I am happy to visit again and discuss the benefits my services can bring to your business. My dad can drive me to Gloucester at any time. However, due to the fact that I am sight-impaired, I will require some additional assistance to allow me full access to the task, but please rest assured that when I need help, I will ask for it.

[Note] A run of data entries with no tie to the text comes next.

/-- The line `Flags:` of every instruction's rule, in the order Z N H C (R87 to R200, R206, R207). The bare prefix selects one of the CB
instructions, so any flag may be written. -/
def Instr.flagEffects : Instr → FlagEffects
  | .nop => ⟨.keep, .keep, .keep, .keep⟩
  | .ldBcN16 _ => ⟨.keep, .keep, .keep, .keep⟩
  | .ldAtBcA => ⟨.keep, .keep, .keep, .keep⟩
  | .incBc => ⟨.keep, .keep, .keep, .keep⟩
  | .incB => ⟨.write, .zero, .write, .keep⟩
  | .decB => ⟨.write, .one, .write, .keep⟩
  | .ldBN8 _ => ⟨.keep, .keep, .keep, .keep⟩
  | .rlca => ⟨.zero, .zero, .zero, .write⟩
  | .ldAtA16Sp _ => ⟨.keep, .keep, .keep, .keep⟩
  | .addHlBc => ⟨.keep, .zero, .write, .write⟩
  | .ldAAtBc => ⟨.keep, .keep, .keep, .keep⟩
  | .decBc => ⟨.keep, .keep, .keep, .keep⟩
  | .incC => ⟨.write, .zero, .write, .keep⟩
  | .decC => ⟨.write, .one, .write, .keep⟩
  | .ldCN8 _ => ⟨.keep, .keep, .keep, .keep⟩
  | .rrca => ⟨.zero, .zero, .zero, .write⟩
  | .stop _ => ⟨.keep, .keep, .keep, .keep⟩
  | .ldDeN16 _ => ⟨.keep, .keep, .keep, .keep⟩
  | .ldAtDeA => ⟨.keep, .keep, .keep, .keep⟩
  | .incDe => ⟨.keep, .keep, .keep, .keep⟩
  | .incD => ⟨.write, .zero, .write, .keep⟩
  | .decD => ⟨.write, .one, .write, .keep⟩
  | .ldDN8 _ => ⟨.keep, .keep, .keep, .keep⟩
  | .rla => ⟨.zero, .zero, .zero, .write⟩
  | .jrE8 _ => ⟨.keep, .keep, .keep, .keep⟩
  | .addHlDe => ⟨.keep, .zero, .write, .write⟩
  | .ldAAtDe => ⟨.keep, .keep, .keep, .keep⟩
  | .decDe => ⟨.keep, .keep, .keep, .keep⟩
  | .incE => ⟨.write, .zero, .write, .keep⟩
  | .decE => ⟨.write, .one, .write, .keep⟩
  | .ldEN8 _ => ⟨.keep, .keep, .keep, .keep⟩
  | .rra => ⟨.zero, .zero, .zero, .write⟩
  | .jrNzE8 _ => ⟨.keep, .keep, .keep, .keep⟩
  | .ldHlN16 _ => ⟨.keep, .keep, .keep, .keep⟩
  | .ldAtHlIncA => ⟨.keep, .keep, .keep, .keep⟩
  | .incHl => ⟨.keep, .keep, .keep, .keep⟩
  | .incH => ⟨.write, .zero, .write, .keep⟩
  | .decH => ⟨.write, .one, .write, .keep⟩
  | .ldHN8 _ => ⟨.keep, .keep, .keep, .keep⟩
  | .daa => ⟨.write, .keep, .zero, .write⟩
  | .jrZE8 _ => ⟨.keep, .keep, .keep, .keep⟩
  | .addHlHl => ⟨.keep, .zero, .write, .write⟩
  | .ldAAtHlInc => ⟨.keep, .keep, .keep, .keep⟩
  | .decHl => ⟨.keep, .keep, .keep, .keep⟩
  | .incL => ⟨.write, .zero, .write, .keep⟩
  | .decL => ⟨.write, .one, .write, .keep⟩
  | .ldLN8 _ => ⟨.keep, .keep, .keep, .keep⟩
  | .cpl => ⟨.keep, .one, .one, .keep⟩
  | .jrNcE8 _ => ⟨.keep, .keep, .keep, .keep⟩
  | .ldSpN16 _ => ⟨.keep, .keep, .keep, .keep⟩
  | .ldAtHlDecA => ⟨.keep, .keep, .keep, .keep⟩
  | .incSp => ⟨.keep, .keep, .keep, .keep⟩
  | .incAtHl => ⟨.write, .zero, .write, .keep⟩
  | .decAtHl => ⟨.write, .one, .write, .keep⟩
  | .ldAtHlN8 _ => ⟨.keep, .keep, .keep, .keep⟩
  | .scf => ⟨.keep, .zero, .zero, .one⟩
  | .jrCE8 _ => ⟨.keep, .keep, .keep, .keep⟩
  | .addHlSp => ⟨.keep, .zero, .write, .write⟩
  | .ldAAtHlDec => ⟨.keep, .keep, .keep, .keep⟩
  | .decSp => ⟨.keep, .keep, .keep, .keep⟩
  | .incA => ⟨.write, .zero, .write, .keep⟩
  | .decA => ⟨.write, .one, .write, .keep⟩
  | .ldAN8 _ => ⟨.keep, .keep, .keep, .keep⟩
  | .ccf => ⟨.keep, .zero, .zero, .write⟩
  | .ldBB => ⟨.keep, .keep, .keep, .keep⟩
  | .ldBC => ⟨.keep, .keep, .keep, .keep⟩
  | .ldBD => ⟨.keep, .keep, .keep, .keep⟩
  | .ldBE => ⟨.keep, .keep, .keep, .keep⟩
  | .ldBH => ⟨.keep, .keep, .keep, .keep⟩
  | .ldBL => ⟨.keep, .keep, .keep, .keep⟩
  | .ldBAtHl => ⟨.keep, .keep, .keep, .keep⟩
  | .ldBA => ⟨.keep, .keep, .keep, .keep⟩
  | .ldCB => ⟨.keep, .keep, .keep, .keep⟩
  | .ldCC => ⟨.keep, .keep, .keep, .keep⟩
  | .ldCD => ⟨.keep, .keep, .keep, .keep⟩
  | .ldCE => ⟨.keep, .keep, .keep, .keep⟩
  | .ldCH => ⟨.keep, .keep, .keep, .keep⟩
  | .ldCL => ⟨.keep, .keep, .keep, .keep⟩
  | .ldCAtHl => ⟨.keep, .keep, .keep, .keep⟩
  | .ldCA => ⟨.keep, .keep, .keep, .keep⟩
  | .ldDB => ⟨.keep, .keep, .keep, .keep⟩
  | .ldDC => ⟨.keep, .keep, .keep, .keep⟩
  | .ldDD => ⟨.keep, .keep, .keep, .keep⟩
  | .ldDE => ⟨.keep, .keep, .keep, .keep⟩
  | .ldDH => ⟨.keep, .keep, .keep, .keep⟩
  | .ldDL => ⟨.keep, .keep, .keep, .keep⟩
  | .ldDAtHl => ⟨.keep, .keep, .keep, .keep⟩
  | .ldDA => ⟨.keep, .keep, .keep, .keep⟩
  | .ldEB => ⟨.keep, .keep, .keep, .keep⟩
  | .ldEC => ⟨.keep, .keep, .keep, .keep⟩
  | .ldED => ⟨.keep, .keep, .keep, .keep⟩
  | .ldEE => ⟨.keep, .keep, .keep, .keep⟩
  | .ldEH => ⟨.keep, .keep, .keep, .keep⟩
  | .ldEL => ⟨.keep, .keep, .keep, .keep⟩
  | .ldEAtHl => ⟨.keep, .keep, .keep, .keep⟩
  | .ldEA => ⟨.keep, .keep, .keep, .keep⟩
  | .ldHB => ⟨.keep, .keep, .keep, .keep⟩
  | .ldHC => ⟨.keep, .keep, .keep, .keep⟩
  | .ldHD => ⟨.keep, .keep, .keep, .keep⟩
  | .ldHE => ⟨.keep, .keep, .keep, .keep⟩
  | .ldHH => ⟨.keep, .keep, .keep, .keep⟩
  | .ldHL => ⟨.keep, .keep, .keep, .keep⟩
  | .ldHAtHl => ⟨.keep, .keep, .keep, .keep⟩
  | .ldHA => ⟨.keep, .keep, .keep, .keep⟩
  | .ldLB => ⟨.keep, .keep, .keep, .keep⟩
  | .ldLC => ⟨.keep, .keep, .keep, .keep⟩
  | .ldLD => ⟨.keep, .keep, .keep, .keep⟩
  | .ldLE => ⟨.keep, .keep, .keep, .keep⟩
  | .ldLH => ⟨.keep, .keep, .keep, .keep⟩
  | .ldLL => ⟨.keep, .keep, .keep, .keep⟩
  | .ldLAtHl => ⟨.keep, .keep, .keep, .keep⟩
  | .ldLA => ⟨.keep, .keep, .keep, .keep⟩
  | .ldAtHlB => ⟨.keep, .keep, .keep, .keep⟩
  | .ldAtHlC => ⟨.keep, .keep, .keep, .keep⟩
  | .ldAtHlD => ⟨.keep, .keep, .keep, .keep⟩
  | .ldAtHlE => ⟨.keep, .keep, .keep, .keep⟩
  | .ldAtHlH => ⟨.keep, .keep, .keep, .keep⟩
  | .ldAtHlL => ⟨.keep, .keep, .keep, .keep⟩
  | .halt => ⟨.keep, .keep, .keep, .keep⟩
  | .ldAtHlA => ⟨.keep, .keep, .keep, .keep⟩
  | .ldAB => ⟨.keep, .keep, .keep, .keep⟩
  | .ldAC => ⟨.keep, .keep, .keep, .keep⟩
  | .ldAD => ⟨.keep, .keep, .keep, .keep⟩
  | .ldAE => ⟨.keep, .keep, .keep, .keep⟩
  | .ldAH => ⟨.keep, .keep, .keep, .keep⟩
  | .ldAL => ⟨.keep, .keep, .keep, .keep⟩
  | .ldAAtHl => ⟨.keep, .keep, .keep, .keep⟩
  | .ldAA => ⟨.keep, .keep, .keep, .keep⟩
  | .addAB => ⟨.write, .zero, .write, .write⟩
  | .addAC => ⟨.write, .zero, .write, .write⟩
  | .addAD => ⟨.write, .zero, .write, .write⟩
  | .addAE => ⟨.write, .zero, .write, .write⟩
  | .addAH => ⟨.write, .zero, .write, .write⟩
  | .addAL => ⟨.write, .zero, .write, .write⟩
  | .addAAtHl => ⟨.write, .zero, .write, .write⟩
  | .addAA => ⟨.write, .zero, .write, .write⟩
  | .adcAB => ⟨.write, .zero, .write, .write⟩
  | .adcAC => ⟨.write, .zero, .write, .write⟩
  | .adcAD => ⟨.write, .zero, .write, .write⟩
  | .adcAE => ⟨.write, .zero, .write, .write⟩
  | .adcAH => ⟨.write, .zero, .write, .write⟩
  | .adcAL => ⟨.write, .zero, .write, .write⟩
  | .adcAAtHl => ⟨.write, .zero, .write, .write⟩
  | .adcAA => ⟨.write, .zero, .write, .write⟩
  | .subAB => ⟨.write, .one, .write, .write⟩
  | .subAC => ⟨.write, .one, .write, .write⟩
  | .subAD => ⟨.write, .one, .write, .write⟩
  | .subAE => ⟨.write, .one, .write, .write⟩
  | .subAH => ⟨.write, .one, .write, .write⟩
  | .subAL => ⟨.write, .one, .write, .write⟩
  | .subAAtHl => ⟨.write, .one, .write, .write⟩
  | .subAA => ⟨.write, .one, .write, .write⟩
  | .sbcAB => ⟨.write, .one, .write, .write⟩
  | .sbcAC => ⟨.write, .one, .write, .write⟩
  | .sbcAD => ⟨.write, .one, .write, .write⟩
  | .sbcAE => ⟨.write, .one, .write, .write⟩
  | .sbcAH => ⟨.write, .one, .write, .write⟩
  | .sbcAL => ⟨.write, .one, .write, .write⟩
  | .sbcAAtHl => ⟨.write, .one, .write, .write⟩
  | .sbcAA => ⟨.write, .one, .write, .write⟩
  | .andAB => ⟨.write, .zero, .one, .zero⟩
  | .andAC => ⟨.write, .zero, .one, .zero⟩
  | .andAD => ⟨.write, .zero, .one, .zero⟩
  | .andAE => ⟨.write, .zero, .one, .zero⟩
  | .andAH => ⟨.write, .zero, .one, .zero⟩
  | .andAL => ⟨.write, .zero, .one, .zero⟩
  | .andAAtHl => ⟨.write, .zero, .one, .zero⟩
  | .andAA => ⟨.write, .zero, .one, .zero⟩
  | .xorAB => ⟨.write, .zero, .zero, .zero⟩
  | .xorAC => ⟨.write, .zero, .zero, .zero⟩
  | .xorAD => ⟨.write, .zero, .zero, .zero⟩
  | .xorAE => ⟨.write, .zero, .zero, .zero⟩
  | .xorAH => ⟨.write, .zero, .zero, .zero⟩
  | .xorAL => ⟨.write, .zero, .zero, .zero⟩
  | .xorAAtHl => ⟨.write, .zero, .zero, .zero⟩
  | .xorAA => ⟨.write, .zero, .zero, .zero⟩
  | .orAB => ⟨.write, .zero, .zero, .zero⟩
  | .orAC => ⟨.write, .zero, .zero, .zero⟩
  | .orAD => ⟨.write, .zero, .zero, .zero⟩
  | .orAE => ⟨.write, .zero, .zero, .zero⟩
  | .orAH => ⟨.write, .zero, .zero, .zero⟩
  | .orAL => ⟨.write, .zero, .zero, .zero⟩
  | .orAAtHl => ⟨.write, .zero, .zero, .zero⟩
  | .orAA => ⟨.write, .zero, .zero, .zero⟩
  | .cpAB => ⟨.write, .one, .write, .write⟩
  | .cpAC => ⟨.write, .one, .write, .write⟩
  | .cpAD => ⟨.write, .one, .write, .write⟩
  | .cpAE => ⟨.write, .one, .write, .write⟩
  | .cpAH => ⟨.write, .one, .write, .write⟩
  | .cpAL => ⟨.write, .one, .write, .write⟩
  | .cpAAtHl => ⟨.write, .one, .write, .write⟩
  | .cpAA => ⟨.write, .one, .write, .write⟩
  | .retNz => ⟨.keep, .keep, .keep, .keep⟩
  | .popBc => ⟨.keep, .keep, .keep, .keep⟩
  | .jpNzA16 _ => ⟨.keep, .keep, .keep, .keep⟩
  | .jpA16 _ => ⟨.keep, .keep, .keep, .keep⟩
  | .callNzA16 _ => ⟨.keep, .keep, .keep, .keep⟩
  | .pushBc => ⟨.keep, .keep, .keep, .keep⟩
  | .addAN8 _ => ⟨.write, .zero, .write, .write⟩
  | .rst00 => ⟨.keep, .keep, .keep, .keep⟩
  | .retZ => ⟨.keep, .keep, .keep, .keep⟩
  | .ret => ⟨.keep, .keep, .keep, .keep⟩
  | .jpZA16 _ => ⟨.keep, .keep, .keep, .keep⟩
  | .callZA16 _ => ⟨.keep, .keep, .keep, .keep⟩
  | .callA16 _ => ⟨.keep, .keep, .keep, .keep⟩
  | .adcAN8 _ => ⟨.write, .zero, .write, .write⟩
  | .rst08 => ⟨.keep, .keep, .keep, .keep⟩
  | .retNc => ⟨.keep, .keep, .keep, .keep⟩
  | .popDe => ⟨.keep, .keep, .keep, .keep⟩
  | .jpNcA16 _ => ⟨.keep, .keep, .keep, .keep⟩
  | .illegalD3 => ⟨.keep, .keep, .keep, .keep⟩
  | .callNcA16 _ => ⟨.keep, .keep, .keep, .keep⟩
  | .pushDe => ⟨.keep, .keep, .keep, .keep⟩
  | .subAN8 _ => ⟨.write, .one, .write, .write⟩
  | .rst10 => ⟨.keep, .keep, .keep, .keep⟩
  | .retC => ⟨.keep, .keep, .keep, .keep⟩
  | .reti => ⟨.keep, .keep, .keep, .keep⟩
  | .jpCA16 _ => ⟨.keep, .keep, .keep, .keep⟩
  | .illegalDB => ⟨.keep, .keep, .keep, .keep⟩
  | .callCA16 _ => ⟨.keep, .keep, .keep, .keep⟩
  | .illegalDD => ⟨.keep, .keep, .keep, .keep⟩
  | .sbcAN8 _ => ⟨.write, .one, .write, .write⟩
  | .rst18 => ⟨.keep, .keep, .keep, .keep⟩
  | .ldhAtA8A _ => ⟨.keep, .keep, .keep, .keep⟩
  | .popHl => ⟨.keep, .keep, .keep, .keep⟩
  | .ldAtCA => ⟨.keep, .keep, .keep, .keep⟩
  | .illegalE3 => ⟨.keep, .keep, .keep, .keep⟩
  | .illegalE4 => ⟨.keep, .keep, .keep, .keep⟩
  | .pushHl => ⟨.keep, .keep, .keep, .keep⟩
  | .andAN8 _ => ⟨.write, .zero, .one, .zero⟩
  | .rst20 => ⟨.keep, .keep, .keep, .keep⟩
  | .addSpE8 _ => ⟨.zero, .zero, .write, .write⟩
  | .jpHl => ⟨.keep, .keep, .keep, .keep⟩
  | .ldAtA16A _ => ⟨.keep, .keep, .keep, .keep⟩
  | .illegalEB => ⟨.keep, .keep, .keep, .keep⟩
  | .illegalEC => ⟨.keep, .keep, .keep, .keep⟩
  | .illegalED => ⟨.keep, .keep, .keep, .keep⟩
  | .xorAN8 _ => ⟨.write, .zero, .zero, .zero⟩
  | .rst28 => ⟨.keep, .keep, .keep, .keep⟩
  | .ldhAAtA8 _ => ⟨.keep, .keep, .keep, .keep⟩
  | .popAf => ⟨.write, .write, .write, .write⟩
  | .ldAAtC => ⟨.keep, .keep, .keep, .keep⟩
  | .di => ⟨.keep, .keep, .keep, .keep⟩
  | .illegalF4 => ⟨.keep, .keep, .keep, .keep⟩
  | .pushAf => ⟨.keep, .keep, .keep, .keep⟩
  | .orAN8 _ => ⟨.write, .zero, .zero, .zero⟩
  | .rst30 => ⟨.keep, .keep, .keep, .keep⟩
  | .ldHlSpE8 _ => ⟨.zero, .zero, .write, .write⟩
  | .ldSpHl => ⟨.keep, .keep, .keep, .keep⟩
  | .ldAAtA16 _ => ⟨.keep, .keep, .keep, .keep⟩
  | .ei => ⟨.keep, .keep, .keep, .keep⟩
  | .illegalFC => ⟨.keep, .keep, .keep, .keep⟩
  | .illegalFD => ⟨.keep, .keep, .keep, .keep⟩
  | .cpAN8 _ => ⟨.write, .one, .write, .write⟩
  | .rst38 => ⟨.keep, .keep, .keep, .keep⟩
  | .prefixCb => ⟨.write, .write, .write, .write⟩
  | .rlcR _ => ⟨.write, .zero, .zero, .write⟩
  | .rlcAtHl => ⟨.write, .zero, .zero, .write⟩
  | .rrcR _ => ⟨.write, .zero, .zero, .write⟩
  | .rrcAtHl => ⟨.write, .zero, .zero, .write⟩
  | .rlR _ => ⟨.write, .zero, .zero, .write⟩
  | .rlAtHl => ⟨.write, .zero, .zero, .write⟩
  | .rrR _ => ⟨.write, .zero, .zero, .write⟩
  | .rrAtHl => ⟨.write, .zero, .zero, .write⟩
  | .slaR _ => ⟨.write, .zero, .zero, .write⟩
  | .slaAtHl => ⟨.write, .zero, .zero, .write⟩
  | .sraR _ => ⟨.write, .zero, .zero, .write⟩
  | .sraAtHl => ⟨.write, .zero, .zero, .write⟩
  | .swapR _ => ⟨.write, .zero, .zero, .zero⟩
  | .swapAtHl => ⟨.write, .zero, .zero, .zero⟩
  | .srlR _ => ⟨.write, .zero, .zero, .write⟩
  | .srlAtHl => ⟨.write, .zero, .zero, .write⟩
  | .bitBR _ _ => ⟨.write, .zero, .one, .keep⟩
  | .bitBAtHl _ => ⟨.write, .zero, .one, .keep⟩
  | .resBR _ _ => ⟨.keep, .keep, .keep, .keep⟩
  | .resBAtHl _ => ⟨.keep, .keep, .keep, .keep⟩
  | .setBR _ _ => ⟨.keep, .keep, .keep, .keep⟩
  | .setBAtHl _ => ⟨.keep, .keep, .keep, .keep⟩
  | .halting => ⟨.keep, .keep, .keep, .keep⟩
  | .interrupt _ => ⟨.keep, .keep, .keep, .keep⟩
  | .intCancelled => ⟨.keep, .keep, .keep, .keep⟩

Thank you, Barbara. I look forward to hearing from you via the contact details below,
Jem Badhuri, BA , MA
WhatsApp chat between Jem Badhuri and a withheld number, 5 September 2024:
Withheld number
Hello there, young Jem, BA , MA , how are you?
Jem
Gasp! Is this Pat from MMAM ?
Withheld number
Are you OK after that crazy night?
Jem
OK? I’m on top of the world! Got my first soundscape commission from a restaurant round the corner. Signed up for an advanced course in sound electronics, tax-deductible. Dad’s looking at quotes to soundproof the loft and he’s coming round to the idea of knocking a doorway through to the second bedroom, so I can have a clay studio too. Oh, and do you remember a lovely waiter called Mikael from the RD 8 event? We’re going to Paris for the weekend and he’s teaching me the guitar. Even my dad likes him.
Withheld number
That’s all grand. I’m very glad.
Jem
Don’t the police want to speak to you about what happened?
Withheld number
Maybe one day someone will, but too many want to keep RD 8’s secrets for that to be official.
Jem
The real examiner asked to see all my messages, and the police took my phone. It was very exciting! When they told me what was inside that resin block, I finally realised why everyone had screamed. It barely registered at the time, I was so intent on saving the clay sculpture.
Withheld number
I’m afraid it went into the incinerator with everything else. I’m sorry.
Jem
Oh, I’m glad now – imagine having that big old thing in the house! What was I thinking?
Withheld number
I hope you’re OK after everything, Jem.
Jem
When Gela told me what was in the resin, for the first time ever I felt glad I couldn’t see. You know me, Pat, I’m a bright-side sort of person, but I don’t always feel it, deep down. I look back on how I behaved during the MA and wonder if not identifying as disabled was a kind of denial.
Jem
Now I know there’s beauty in everything.
Withheld number
Well, I guess we all learned a lot on our MA , whether it was part of the course or not.
Jem
True! I’ve been thinking about visiting Jonathan and Suzie in prison, but they’re so far away and I’m busy.
Withheld number
Some prisons run art classes, so perhaps they’re creating new work themselves.
Jem
Gela will be delighted when she hears you’re OK.
Withheld number
Now, Jem, please keep this to yourself.
Jem
She says you signed in to RD 8, but never signed out, though someone used Cameron’s fingerprint to sign in and out – was that you? She said the old radio was incinerated along with the clay head and the resin cube I found inside it. And that when the incinerator finally cooled down, they discovered fragments of human bone.
Withheld number
I’ve no idea who that could’ve been.
Jem
Gela says she told the police everything she knows and that it’s up to them now. That we should enjoy our lives, because that’s what Cameron would’ve wanted.
Withheld number
It’s good advice.
Jem
You’ll never guess where I keep the scorpion paperweight you made! Right beside me on my desk. Did you keep one yourself?
Withheld number
I did. And it’s right beside me too. On top of an old radio, which I listen to at the same time every day. As the voice speaks, I look at the scorpion, its sting ready to strike. Neither will let me forget.
Withheld number
Jem?
Withheld number
Jem, please say you’re still talking to me.
Jem
Are you back home?
Withheld number
I’m closer. Put it that way.
Jem
Painting and sketching?
Withheld number
I am. And it’s all I ever dreamed it would be. But we can’t stay in touch. Good luck, Jem. May you achieve everything you’ve ever wanted in life, and more.